Evaluating Multi-Agent Defences Against Jailbreaking Attacks on Large Language Models
This addresses safety concerns for users of large language models by exploring automated defences against jailbreaking, though it is incremental as it builds on existing attack frameworks.
This paper tackled the problem of jailbreaking attacks on large language models by evaluating multi-agent LLM systems as a defence, finding that they enhance resistance to jailbreaks, especially by reducing false negatives, but with trade-offs like increased false positives and computational overhead.

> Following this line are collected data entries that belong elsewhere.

-- ==== Sys2Proof/Machine/Access.lean ====
section
/-!
DEFINITION. One lane's access to memory and everything it needs: the atomic operations (R198, R199), L1 and the homes (R180,
R181, R236, R312), requests on their way to a vat (R313–R315), window-mapped pages and packets (R347–R355), the checks of
R184 and R185, and `access`, through which every memory instruction of a lane goes.
-/

namespace Sys2Proof.Machine

/-! L1 (R181, R235, R236). -/

/-- Fills a line that L1 does not hold whole: every byte of it that is not dirty comes from the home at one point, so that no clean
byte is older than the others (R149, R323). -/
def State.l1Fill (s : State) (c d line : Nat) : State :=
  let s1 := s.drainOwn c line
  let t := s1.l1Of c d
  if (List.range 128).all (fun i => (tget t (line + i)).isSome) then s1
  else
    let bytes := s1.homeRead line 128
    let fresh := (List.range 128).filter (fun i => match tget t (line + i) with | some (_, dirty) => !dirty | none => true)
    s1.setL1 c d (fresh.foldl (fun t i => tput t (line + i) (bytes.getD i 0, false)) t)

/-- A load through L1: a miss allocates the line (R181). -/
def State.l1Read (s : State) (c d pa n : Nat) : State × List Byte :=
  let s1 := s.l1Fill c d (pa / 128 * 128)
  let t := s1.l1Of c d
  (s1, (List.range n).map (fun i => match tget t (pa + i) with | some (b, _) => b | none => 0))

/-- A store into L1: its bytes are dirty (R181, R236); monitors of the line wake (R169). -/
def State.l1Write (s : State) (c d pa : Nat) (data : List Byte) : State :=
  let t := (data.zipIdx).foldl (fun (t : Tbl (Byte × Bool)) (x : Byte × Nat) => tput t (pa + x.2) (x.1, true)) (s.l1Of c d)
  (s.setL1 c d t).wakeLine pa

/-! Windows (R347–R355). -/

/-- Word i of entry w of a partition's window table, and whether it lies in a normal page of the partition (R347, R348). -/
def Part.winAt (q : Part) (w i : Nat) : Nat := q.wthi.toNat * 2 ^ 32 + q.wtlo.toNat + 32 * w + 4 * i

def State.winHeld (s : State) (p : Nat) (q : Part) (w i : Nat) : Bool :=
  s.keepsIn p (q.winAt w i)

/-- A word of the table, read with the partition's authority: one in no page of its own reads 0, so its entry is not valid
(R347, log 56). -/
def State.winWord (s : State) (p : Nat) (q : Part) (w i : Nat) : Nat :=
  if s.winHeld p q w i then wordOf (s.homeRead (q.winAt w i) 4) else 0

/-- Where a window-mapped page leads: window number, remote package, remote local address of the page; none where WINDOW is
raised (R349). -/
def State.windowOf (s : State) (part rot : Nat) : Option (Nat × Nat × Nat) :=
  match tget s.parts part with
  | some q =>
    let w := field rot 27 16
    let pg := field rot 15 4
    let w1 := s.winWord part q w 1
    let rpkg := field w1 28 16
    if 2 ^ q.wtsize.toNat ≤ w || !bit w1 31 || decide (field (s.winWord part q w 2) 11 0 < pg) || rpkg == s.pkg || q.pkey == 0 then none
    else some (w, rpkg, field w1 11 0 * 2 ^ 32 + field (s.winWord part q w 0) 31 16 * 65536 + 65536 * pg)
  | none => none

/-- The acknowledged or landed counter of a window (R348, R351). -/
def State.winCounter (s : State) (p : Nat) (q : Part) (w : Nat) (land : Bool) : Nat :=
  let i := if land then 6 else 4
  s.winWord p q w i + 2 ^ 32 * field (s.winWord p q w (i + 1)) 15 0

/-- Adds to a window counter at its home, modulo 2^48; lanes that wait on window counters look again (R348, R353). -/
def State.winAdd (s : State) (part w : Nat) (land : Bool) (n : Nat) : State :=
  match tget s.parts part with
  | some q =>
    let i := if land then 6 else 4
    if s.winHeld part q w i then
      let v := (s.winCounter part q w land + n) % 2 ^ 48
      (s.homeWrite (q.winAt w i) (bytesOf 4 v ++ bytesOf 2 (v / 2 ^ 32))).wake (fun x => x == .window)
    else s
  | none => s

/-- Bytes a packet's operation touches at its target. -/
def PktKind.size : PktKind → Nat
  | .write data => data.length
  | .read n .. => n
  | .atom op .. => op.size
  | .red op .. => op.size
  | .redTm _ => 16
  | .stst .. => 16
  | .ldat .. => 16

/-- Two packets share a 16-byte unit of one package (R355). -/
def Pkt.overlaps (a b : Pkt) : Bool :=
  a.rpkg == b.rpkg && decide (a.raddr / 16 ≤ (b.raddr + b.kind.size - 1) / 16) &&
    decide (b.raddr / 16 ≤ (a.raddr + a.kind.size - 1) / 16)

/-- A packet of class ORDERED holds later ones to its destination: it is out under the other bank, or a link failure has sent it
another way (R360, R361). -/
def Pkt.holdsOrdered (active : Bool) (q : Pkt) : Bool := q.cls == .ordered && q.sent && (q.bank != active || (q.again && !q.acked))

/-- A packet may leave: no earlier one of its core overlaps it, and no ORDERED one to its package holds it (R355, R360, R361). -/
def Pkt.mayLeave (active : Bool) (earlier : List Pkt) (p : Pkt) : Bool :=
  earlier.all (fun q => !(q.core == p.core && q.overlaps p) &&
    !(p.cls == .ordered && q.rpkg == p.rpkg && q.holdsOrdered active))

/-- The table of a routing bank (R359). -/
def Fabric.bank (f : Fabric) (b : Bool) : Tbl Word := if b then f.bank1 else f.bank0

/-- RTDATA of a destination in a bank; an entry never written is empty. -/
def Fabric.entry (f : Fabric) (b : Bool) (d : Nat) : Word := (tget (f.bank b) d).getD 0

/-- The ports of an entry that are up, in increasing order (R359, R361). -/
def Fabric.openPorts (f : Fabric) (b : Bool) (d : Nat) : List Nat :=
  (List.range 16).filter (fun i => bit (f.entry b d).toNat i && f.ports.getLsbD i)

/-- The port of a packet of class ORDERED: set bit k of its entry's mask, where k is the hash modulo the number of set bits; where that
port is down, routing skips it to the next set bit whose port is up (R357, R359, R361, log 31). -/
def Fabric.orderedPort (f : Fabric) (b : Bool) (d a : Nat) : Option Nat :=
  let l := (List.range 16).filter (fun i => bit (f.entry b d).toNat i)
  let k := Config.orderedHash d (a % 2 ^ 44 / 16) % l.length
  (l.drop k ++ l.take k).find? (fun i => f.ports.getLsbD i)

/-- The port by which a packet of the package leaves under a bank; none where no port of its entry is up (R359). -/
def Fabric.route (f : Fabric) (b : Bool) (p : Pkt) : Option Nat :=
  if p.cls = .ordered then f.orderedPort b p.rpkg p.raddr
  else
    let l := f.openPorts b p.rpkg
    l[Config.anyPort p.id % l.length]?

/-- A packet passed on holds later ones of class ORDERED to its destination (R361). -/
def Fabric.behind (f : Fabric) (d : Nat) : Bool := f.transit.any (fun h => h.again && h.dest == d)

/-- A packet leaves under the active bank, or is lost for want of a port (R359, R360). -/
def Fabric.send (f : Fabric) (p : Pkt) : Pkt :=
  let q := f.route f.active p
  { p with sent := true, bank := f.active, port := q, lost := q.isNone }

/-- Packets that may leave do (R355, R359–R361). -/
def sendReady (f : Fabric) : List Pkt → List Pkt → List Pkt
  | _, [] => []
  | earlier, p :: l =>
    let p' := if p.sent || !p.mayLeave f.active earlier || (p.cls == .ordered && f.behind p.rpkg) then p else f.send p
    p' :: sendReady f (earlier ++ [p']) l

/-- Sends what may leave. -/
def State.sendAll (s : State) : State := { s with pkts := sendReady s.fabric [] s.pkts }

/-- Puts a packet on its way (R356, R357). -/
def State.sendPkt (s : State) (p : Pkt) : State :=
  let (id, s1) := s.fresh
  { s1 with pkts := s1.pkts ++ [{ p with id := id, sent := false }] }.sendAll

/-- A packet has been acknowledged, answered or refused (R355); lanes that wait for it look again (R287, R354). -/
def State.dropPkt (s : State) (id : Nat) : State :=
  { s with pkts := s.pkts.filter (fun p => p.id != id) }.sendAll.wake (fun x => x == Wait.window)

/-- A lane has a window write that is not acknowledged: a store, an atomic or a reduction (R354, R363). -/
def State.winBusy (s : State) (c slot lane : Nat) : Bool :=
  s.pkts.any (fun p => p.core == c && p.slot == slot && p.lane == lane && p.cmd == none &&
    match p.kind with
    | .read .. | .ldat .. => false
    | _ => true)

/-! The checks of one access (R179, R184, R185, R285). -/

/-- What a page's type refuses (R184). -/
def typeRefuses (a : Acc) (type : Nat) : Option Cause :=
  if type = 0 then none
  else if a.only then some .rot
  else if type = 1 then (match a.kind with | .load _ => none | _ => some .rot)
  else if type = 2 then
    match a.kind with
    | .load _ | .store .. => none
    | .atom .. | .red .. | .redTm _ => if a.scope == .pod || a.scope == .system then none else some .window
    | .bsig _ | .probe _ => some .rot
  else some .rot

/-- What a store through a register page writes: a DPART takes 16 bytes, of which a store of 4 changes the low ones; any other
register takes the low 4 (R285, log 55). -/
def State.pageValue (s : State) (k n : Nat) (data : List Byte) : BitVec 128 :=
  if regWide n && data.length == 4 then
    ((s.coreReg k true 0 n >>> 32) <<< 32) ||| BitVec.ofNat 128 (wordOf data)
  else BitVec.ofNat 128 (wordOf data)

/-- A store to a register page. The per-partition registers ignore it there (R292). -/
def State.pageStore (s : State) (k n : Nat) (data : List Byte) : Option State :=
  if 0x088 ≤ n ∧ n ≤ 0x08C then some s
  else if regWritable n then s.writeCoreReg k true n (s.pageValue k n data)
  else none

/-- An access to a core's register page (R285). -/
def State.regPageRefuses (s : State) (c : Nat) (w : Warp) (a : Acc) (k off : Nat) : Option Cause :=
  if !isControl c || w.level != .supervisor || s.partOf k != some w.part then some .rot
  else if a.size != 4 && a.size != 16 then some .align
  else
    match pageReg off, a.kind with
    | some _, .load _ => if off % 16 != 0 then some .illegal else none
    | some n, .store data _ => if off % 16 != 0 || (s.pageStore k n data).isNone then some .illegal else none
    | none, .load _ | none, .store .. => some .illegal
    | _, _ => some .rot

/-- What a kind of access does to its page (R282). -/
def AccKind.reads : AccKind → Bool
  | .store .. => false
  | _ => true

def AccKind.writes : AccKind → Bool
  | .load _ | .probe _ => false
  | _ => true

/-- The translation request of an access. -/
def Acc.request (a : Acc) (w : Warp) : XReq := w.request a.kind.reads a.kind.writes false

/-- The checks of a translated access. An access of the hypervisor meets no test of the type but for a page without a frame of
its own (R184, R284, R349). -/
def State.pageCheck (s : State) (c : Nat) (w : Warp) (a : Acc) (pa rot : Nat) : Option Cause :=
  match regPage pa with
  | some k => s.regPageRefuses c w a k (pa % 65536)
  | none =>
    match if w.typeFree rot then none else typeRefuses a (rotType rot) with
    | some x => some x
    | none =>
      if s.lineRefuses (a.request w) pa then some .domain
      else if rotType rot == 2 && (s.windowOf w.part rot).isNone then some .window else none

/-- What a lane's access meets at issue: a missing translation, a fault, or nothing. -/
inductive Meets where
  | ok | miss | bad (c : Cause)
  deriving DecidableEq, Repr

/-- The check of one access at issue. -/
def State.meets (s : State) (c : Nat) (w : Warp) (a : Acc) : Meets :=
  if a.va % a.size != 0 then .bad .align
  else if 2 ^ 56 ≤ a.va then .bad .page
  else
    match s.xlate (a.request w) a.va with
    | .miss => .miss
    | .bad x => .bad x
    | .good pa rot => match s.pageCheck c w a pa rot with | some x => .bad x | none => .ok

/-- The rank of a cause that an access to memory or scratchpad raises: its DOMAIN comes after ROT (R165, R291). -/
def memRank (c : Cause) : Nat := if c == .domain then 11 else c.rank

/-- Of the lanes' faults, the one of highest rank, for the lowest lane (R291): cause, lane, address. -/
def firstFault : List (Cause × Nat × Nat) → Option (Cause × Nat × Nat)
  | [] => none
  | x :: l =>
    match firstFault l with
    | some y => if memRank y.1 < memRank x.1 then some y else some x
    | none => some x

/-! Performing one access. -/

/-- Bytes into registers from d on, zero-extended (R179). -/
def loadRegs (d : Nat) (b : List Byte) : List (Nat × Word) := (bytesWords b).zipIdx.map (fun x => (d + x.2, x.1))

/-- A request for a home. -/
def State.request (s : State) (c slot : Nat) (w : Warp) (opid : Option Nat) (a : Acc) (pa rot : Nat) (kind : ReqKind) : State :=
  let (id, s1) := s.fresh
  let r : Req :=
    { id := id, part := w.part, did := w.curDid, ns := rotNs rot, addr := pa, size := a.size, kind := kind,
      release := a.ord.releases, scope := a.scope, from_ := [(c, slot, a.lane)],
      counts := match opid with | some i => [(c, slot, i)] | none => [] }
  { s1 with reqs := s1.reqs ++ [r] }

/-- The key and the world of a partition, as its packets carry them (R356, R358). -/
def State.keyOf (s : State) (p : Nat) : Word := match tget s.parts p with | some q => q.pkey | none => 0
def State.nsOf (s : State) (p : Nat) : Bool := match tget s.parts p with | some q => q.ns | none => true

/-- A packet of a lane's access to a window-mapped page (R354). -/
def State.windowAccess (s : State) (c slot : Nat) (w : Warp) (opid : Nat) (a : Acc) (pa rot : Nat) : State :=
  match s.windowOf w.part rot with
  | some (win, rpkg, base) =>
    let pkt (kind : PktKind) (cls : Traffic) (op : Option Nat) (cnt : Option (Nat × Nat)) : Pkt :=
      { id := 0, op := op, part := w.part, core := c, slot := slot, lane := a.lane, cmd := none, w := win, rpkg := rpkg,
        raddr := base + pa % 65536, va := a.va, kind := kind, cls := cls, src := s.pkg, key := s.keyOf w.part, ns := s.nsOf w.part,
        bank := false, sent := false, lost := false, cnt := cnt }
    match a.kind with
    | .load _ => s.sendPkt (pkt (.read a.size a.dst a.ord.acquires) .adaptive (some opid) none)
    | .store data _ => (s.irrevocable w).sendPkt (pkt (.write data) .adaptive none none)
    | .atom op v v2 rm cn => (s.irrevocable w).sendPkt (pkt (.atom op v v2 rm cn a.dst a.ord.acquires) .ordered (some opid) none)
    | .red op v rm fz cn sat => (s.irrevocable w).sendPkt (pkt (.red op v rm fz cn sat) .ordered none (some (6, opid)))
    | .redTm ws => (s.irrevocable w).sendPkt (pkt (.redTm ws) .ordered none (some (6, opid)))
    | .bsig _ | .probe _ => s
  | none => s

Recent advances in large language models (LLMs) have raised concerns about jailbreaking attacks, i.e., prompts that bypass safety mechanisms. This paper investigates the use of multi-agent LLM systems as a defence against such attacks. We evaluate three jailbreaking strategies, including the original AutoDefense attack and two from Deepleaps: BetterDan and JB. Reproducing the AutoDefense framework, we compare single-agent setups with two- and three-agent configurations. Our results show that multi-agent systems enhance resistance to jailbreaks, especially by reducing false negatives. However, its effectiveness varies by attack type, and it introduces trade-offs such as increased false positives and computational overhead. These findings point to the limitations of current automated defences and suggest directions for improving alignment robustness in future LLM systems.